(INFORMATION SHOWN Opens)

theorem State.applyCounters_ev {z : State} (s : State) (elems : SMap Nat) (posts : List (Nat × Nat)) (hs : Ev z s) : Ev z (State.applyCounters s elems posts) := by
  unfold State.applyCounters
  repeat' first
    | with_reducible first | assumption | apply Ev.ite | apply State.forAll_ev | apply State.setTab_ev | apply State.writeCounter_ev | apply State.writePair_ev
    | refine fun _ => ?_
    | ((try lift_lets); intro u; first | (refine Ev.cut (z := z) u ?_ ?_; (subst u); rotate_left; clear_value u; intro _) | (refine Ev.cut (z := z) u.st ?_ ?_; (subst u); rotate_left; clear_value u; intro _) | (refine Ev.cut (z := z) u.1 ?_ ?_; (subst u); rotate_left; clear_value u; intro _) | ((have _ := fun x => u x); subst u) | clear_value u)
    | dsimp only

theorem commitCounters_ev {z : State} (elems : SMap Nat) (posts : List (Nat × Nat)) (s : State) (hs : Ev z s) : Ev z (commitCounters elems posts s).st := by
  unfold commitCounters
  repeat' first
    | with_reducible first | assumption | apply Ev.ite | apply Ev.ite_st | apply Ev.done | apply Ev.fail | apply Res.done_ev | apply Res.fail_ev | apply State.applyCounters_ev
    | refine fun _ => ?_
    | dsimp only

theorem clearHistEffect_ev {z : State} (window x : Nat) (s : State) (hs : Ev z s) : Ev z (clearHistEffect window x s).st := by
  unfold clearHistEffect
  repeat' first
    | with_reducible first | assumption | apply Ev.ite | apply Ev.ite_st | apply Ev.done | apply Ev.fail | apply Res.done_ev | apply Res.fail_ev | apply State.clearTabRange_ev
    | refine fun _ => ?_

theorem execClear_ev {z : State} (w : SessionNo) (window : Nat) (element : Nat) (s : State) (hs : Ev z s) : EvN z (execClear w window element s) := by
  unfold execClear
  repeat' first
    | with_reducible first | assumption | apply Ev.ite | apply Ev.ite_st | apply EvN.ite | apply EvN.next | apply EvN.res | apply State.hostWrite_ev | apply clearHistEffect_ev
    | refine fun _ => ?_

theorem State.dropHistLatch_ev {z : State} (s : State) (session window : Nat) (hs : Ev z s) : Ev z (State.dropHistLatch s session window) := by
  unfold State.dropHistLatch
  repeat' first
    | with_reducible first | assumption | apply State.clearTabRange_ev | apply State.setTab_ev
    | ((try lift_lets); intro u; first | (refine Ev.cut (z := z) u ?_ ?_; (subst u); rotate_left; clear_value u; intro _) | (refine Ev.cut (z := z) u.st ?_ ?_; (subst u); rotate_left; clear_value u; intro _) | (refine Ev.cut (z := z) u.1 ?_ ?_; (subst u); rotate_left; clear_value u; intro _) | ((have _ := fun x => u x); subst u) | clear_value u)

theorem histSnapshotEffect_ev {z : State} (session window v : Nat) (s : State) (hs : Ev z s) : Ev z (histSnapshotEffect session window v s).st := by
  unfold histSnapshotEffect
  repeat' first
    | with_reducible first | assumption | apply Ev.ite | apply Ev.ite_st | apply Ev.done | apply State.forAll_ev | apply Res.done_ev | apply State.dropHistLatch_ev | apply State.setTab_ev
    | refine fun _ => ?_
    | ((try lift_lets); intro u; first | (refine Ev.cut (z := z) u ?_ ?_; (subst u); rotate_left; clear_value u; intro _) | (refine Ev.cut (z := z) u.st ?_ ?_; (subst u); rotate_left; clear_value u; intro _) | (refine Ev.cut (z := z) u.1 ?_ ?_; (subst u); rotate_left; clear_value u; intro _) | ((have _ := fun x => u x); subst u) | clear_value u)
    | dsimp only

(INFORMATION SHOWN Closes)

▶ [ACTION ITEM] The lines to return are those in the records above that hold the word "unfold".

▶ [REPLY]
  unfold State.applyCounters
  unfold commitCounters
  unfold clearHistEffect
  unfold execClear
  unfold State.dropHistLatch
  unfold histSnapshotEffect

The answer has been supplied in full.